As a child on the Oregon Trail, Brown was an eyewitness to history, one of the dozens of children who walked barefoot across the plains. “We had no use for shoes and left them in the wagons. The hot sand and cactus bothered us but very little.”

She continued her story.

“We traveled on our journey till we got to the Cascade Mountains, then it was hard for the road was just the Barlow trail,” Brown wrote. “Father paid his toll to pass the Gate and after climbing the mountains until we reached the summit, the men took the oxen off the wagons and let the wagons down from one tree to another for about half a mile.”

The 100-mile Barlow Road, built in 1846 by Sam Barlow and Philip Foster under authorization of the Oregon Provisional Government, enabled wagons to cross the Cascades into the Willamette Valley instead of following the Oregon Trail past the Whitman Mission to the Columbia River and The Dalles and then floating down the river to Fort Vancouver.

“Then the oxen were hitched to the wagons again and finally got down to the foot of those big mountains,” Brown recalled. “On the John Day River, the best old ox in Father’s team laid down by the road and died. We all felt like we had lost a good friend and so we had, for a more faithful old ox never lived, and when we camped near the foot of Mount Hood, there we lost the last milk cow.”

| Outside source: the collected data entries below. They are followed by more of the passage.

-- ==== Sys2Proof/Laws/State.lean ====
section
/-! SUPPORT. One lemma for each field of the state under each named update, so that no proof unfolds a record
update. -/

namespace Sys2Proof.Machine

variable (s : State)


/-! ### setRecord -/

@[simp] theorem State.setRecord_inReset (n : RecNo) (r : Record) : (s.setRecord n r).inReset = s.inReset := rfl
@[simp] theorem State.setRecord_holdOff (n : RecNo) (r : Record) : (s.setRecord n r).holdOff = s.holdOff := rfl
@[simp] theorem State.setRecord_records (n : RecNo) (r : Record) : (s.setRecord n r).records = s.records.set n r := rfl
@[simp] theorem State.setRecord_bindings (n : RecNo) (r : Record) : (s.setRecord n r).bindings = s.bindings := rfl
@[simp] theorem State.setRecord_lines (n : RecNo) (r : Record) : (s.setRecord n r).lines = s.lines := rfl
@[simp] theorem State.setRecord_gens (n : RecNo) (r : Record) : (s.setRecord n r).gens = s.gens := rfl
@[simp] theorem State.setRecord_divider (n : RecNo) (r : Record) : (s.setRecord n r).divider = s.divider := rfl
@[simp] theorem State.setRecord_levels (n : RecNo) (r : Record) : (s.setRecord n r).levels = s.levels := rfl
@[simp] theorem State.setRecord_tickLine (n : RecNo) (r : Record) : (s.setRecord n r).tickLine = s.tickLine := rfl
@[simp] theorem State.setRecord_tickLevel (n : RecNo) (r : Record) : (s.setRecord n r).tickLevel = s.tickLevel := rfl
@[simp] theorem State.setRecord_pointers (n : RecNo) (r : Record) : (s.setRecord n r).pointers = s.pointers := rfl
@[simp] theorem State.setRecord_enable (n : RecNo) (r : Record) : (s.setRecord n r).enable = s.enable := rfl
@[simp] theorem State.setRecord_activity (n : RecNo) (r : Record) : (s.setRecord n r).activity = s.activity := rfl
@[simp] theorem State.setRecord_activation (n : RecNo) (r : Record) : (s.setRecord n r).activation = s.activation := rfl
@[simp] theorem State.setRecord_notices (n : RecNo) (r : Record) : (s.setRecord n r).notices = s.notices := rfl
@[simp] theorem State.setRecord_port (n : RecNo) (r : Record) : (s.setRecord n r).port = s.port := rfl
@[simp] theorem State.setRecord_image (n : RecNo) (r : Record) : (s.setRecord n r).image = s.image := rfl
@[simp] theorem State.setRecord_readBack (n : RecNo) (r : Record) : (s.setRecord n r).readBack = s.readBack := rfl
@[simp] theorem State.setRecord_bus (n : RecNo) (r : Record) : (s.setRecord n r).bus = s.bus := rfl
@[simp] theorem State.setRecord_pending (n : RecNo) (r : Record) : (s.setRecord n r).pending = s.pending := rfl

/-! ### emptyBindingOf -/

@[simp] theorem State.emptyBindingOf_inReset (n : RecNo) : (s.emptyBindingOf n).inReset = s.inReset := rfl
@[simp] theorem State.emptyBindingOf_holdOff (n : RecNo) : (s.emptyBindingOf n).holdOff = s.holdOff := rfl
@[simp] theorem State.emptyBindingOf_records (n : RecNo) : (s.emptyBindingOf n).records = s.records := rfl
@[simp] theorem State.emptyBindingOf_lines (n : RecNo) : (s.emptyBindingOf n).lines = s.lines := rfl
@[simp] theorem State.emptyBindingOf_gens (n : RecNo) : (s.emptyBindingOf n).gens = s.gens := rfl
@[simp] theorem State.emptyBindingOf_divider (n : RecNo) : (s.emptyBindingOf n).divider = s.divider := rfl
@[simp] theorem State.emptyBindingOf_levels (n : RecNo) : (s.emptyBindingOf n).levels = s.levels := rfl
@[simp] theorem State.emptyBindingOf_tickLine (n : RecNo) : (s.emptyBindingOf n).tickLine = s.tickLine := rfl
@[simp] theorem State.emptyBindingOf_tickLevel (n : RecNo) : (s.emptyBindingOf n).tickLevel = s.tickLevel := rfl
@[simp] theorem State.emptyBindingOf_pointers (n : RecNo) : (s.emptyBindingOf n).pointers = s.pointers := rfl
@[simp] theorem State.emptyBindingOf_enable (n : RecNo) : (s.emptyBindingOf n).enable = s.enable := rfl
@[simp] theorem State.emptyBindingOf_activity (n : RecNo) : (s.emptyBindingOf n).activity = s.activity := rfl
@[simp] theorem State.emptyBindingOf_activation (n : RecNo) : (s.emptyBindingOf n).activation = s.activation := rfl
@[simp] theorem State.emptyBindingOf_notices (n : RecNo) : (s.emptyBindingOf n).notices = s.notices := rfl
@[simp] theorem State.emptyBindingOf_port (n : RecNo) : (s.emptyBindingOf n).port = s.port := rfl
@[simp] theorem State.emptyBindingOf_image (n : RecNo) : (s.emptyBindingOf n).image = s.image := rfl
@[simp] theorem State.emptyBindingOf_readBack (n : RecNo) : (s.emptyBindingOf n).readBack = s.readBack := rfl
@[simp] theorem State.emptyBindingOf_bus (n : RecNo) : (s.emptyBindingOf n).bus = s.bus := rfl
@[simp] theorem State.emptyBindingOf_pending (n : RecNo) : (s.emptyBindingOf n).pending = s.pending := rfl

/-! ### freeRecord -/

@[simp] theorem State.freeRecord_inReset (n : RecNo) : (s.freeRecord n).inReset = s.inReset := rfl
@[simp] theorem State.freeRecord_holdOff (n : RecNo) : (s.freeRecord n).holdOff = s.holdOff := rfl
@[simp] theorem State.freeRecord_records (n : RecNo) : (s.freeRecord n).records = s.records.set n s.records[n].freed := rfl
@[simp] theorem State.freeRecord_bindings (n : RecNo) : (s.freeRecord n).bindings = (s.emptyBindingOf n).bindings := rfl
@[simp] theorem State.freeRecord_lines (n : RecNo) : (s.freeRecord n).lines = s.lines := rfl
@[simp] theorem State.freeRecord_gens (n : RecNo) : (s.freeRecord n).gens = s.gens := rfl
@[simp] theorem State.freeRecord_divider (n : RecNo) : (s.freeRecord n).divider = s.divider := rfl
@[simp] theorem State.freeRecord_levels (n : RecNo) : (s.freeRecord n).levels = s.levels := rfl
@[simp] theorem State.freeRecord_tickLine (n : RecNo) : (s.freeRecord n).tickLine = s.tickLine := rfl
@[simp] theorem State.freeRecord_tickLevel (n : RecNo) : (s.freeRecord n).tickLevel = s.tickLevel := rfl
@[simp] theorem State.freeRecord_pointers (n : RecNo) : (s.freeRecord n).pointers = s.pointers := rfl
@[simp] theorem State.freeRecord_enable (n : RecNo) : (s.freeRecord n).enable = s.enable := rfl
@[simp] theorem State.freeRecord_activity (n : RecNo) : (s.freeRecord n).activity = s.activity := rfl
@[simp] theorem State.freeRecord_activation (n : RecNo) : (s.freeRecord n).activation = s.activation := rfl
@[simp] theorem State.freeRecord_notices (n : RecNo) : (s.freeRecord n).notices = s.notices := rfl
@[simp] theorem State.freeRecord_port (n : RecNo) : (s.freeRecord n).port = s.port := rfl
@[simp] theorem State.freeRecord_image (n : RecNo) : (s.freeRecord n).image = s.image := rfl
@[simp] theorem State.freeRecord_readBack (n : RecNo) : (s.freeRecord n).readBack = s.readBack := rfl
@[simp] theorem State.freeRecord_bus (n : RecNo) : (s.freeRecord n).bus = s.bus := rfl
@[simp] theorem State.freeRecord_pending (n : RecNo) : (s.freeRecord n).pending = s.pending := rfl

/-! ### deliverTrigger -/

@[simp] theorem State.deliverTrigger_inReset (n : RecNo) : (s.deliverTrigger n).inReset = s.inReset := rfl
@[simp] theorem State.deliverTrigger_holdOff (n : RecNo) : (s.deliverTrigger n).holdOff = s.holdOff := rfl
@[simp] theorem State.deliverTrigger_records (n : RecNo) : (s.deliverTrigger n).records = s.records.set n s.records[n].triggered := rfl
@[simp] theorem State.deliverTrigger_bindings (n : RecNo) : (s.deliverTrigger n).bindings = s.bindings := rfl
@[simp] theorem State.deliverTrigger_lines (n : RecNo) : (s.deliverTrigger n).lines = s.lines := rfl
@[simp] theorem State.deliverTrigger_gens (n : RecNo) : (s.deliverTrigger n).gens = s.gens := rfl
@[simp] theorem State.deliverTrigger_divider (n : RecNo) : (s.deliverTrigger n).divider = s.divider := rfl
@[simp] theorem State.deliverTrigger_levels (n : RecNo) : (s.deliverTrigger n).levels = s.levels := rfl
@[simp] theorem State.deliverTrigger_tickLine (n : RecNo) : (s.deliverTrigger n).tickLine = s.tickLine := rfl
@[simp] theorem State.deliverTrigger_tickLevel (n : RecNo) : (s.deliverTrigger n).tickLevel = s.tickLevel := rfl
@[simp] theorem State.deliverTrigger_pointers (n : RecNo) : (s.deliverTrigger n).pointers = s.pointers := rfl
@[simp] theorem State.deliverTrigger_enable (n : RecNo) : (s.deliverTrigger n).enable = s.enable := rfl
@[simp] theorem State.deliverTrigger_activity (n : RecNo) : (s.deliverTrigger n).activity = s.activity := rfl
@[simp] theorem State.deliverTrigger_activation (n : RecNo) : (s.deliverTrigger n).activation = s.activation := rfl
@[simp] theorem State.deliverTrigger_notices (n : RecNo) : (s.deliverTrigger n).notices = s.notices := rfl
@[simp] theorem State.deliverTrigger_port (n : RecNo) : (s.deliverTrigger n).port = s.port := rfl
@[simp] theorem State.deliverTrigger_image (n : RecNo) : (s.deliverTrigger n).image = s.image := rfl
@[simp] theorem State.deliverTrigger_readBack (n : RecNo) : (s.deliverTrigger n).readBack = s.readBack := rfl
@[simp] theorem State.deliverTrigger_bus (n : RecNo) : (s.deliverTrigger n).bus = s.bus := rfl
@[simp] theorem State.deliverTrigger_pending (n : RecNo) : (s.deliverTrigger n).pending = s.pending := rfl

They lost animals, but the family survived.

Elkanah Mills arrived in Oregon Territory Sept. 7, 1847, the exact same day Nicholas Koontz drowned in the Snake River while his wife and four sons watched in horror.

“Father got as far as Big Sandy,” Brown wrote. “He left Mother and we four children while he went into the Clackamas Valley near Oregon City and got a team to take us to the settlement. Poor Father. I often think what a hard time he did have to make a living for us, as the country was so wild and there was nothing much for people to get to live on. But we lived.

“He split rails for 50 cents a hundred and kept us from starving, but I think he had a hard task of it. He lived on the Clackamas River the winter of 1847 and summer of 1848, and to make things harder for my dear mother, my brother only two years old got his feet almost burned off. There was no doctor in the country, so Mother doctored his feet herself and cured them up sufficiently, so he has been able to walk on them all his life.”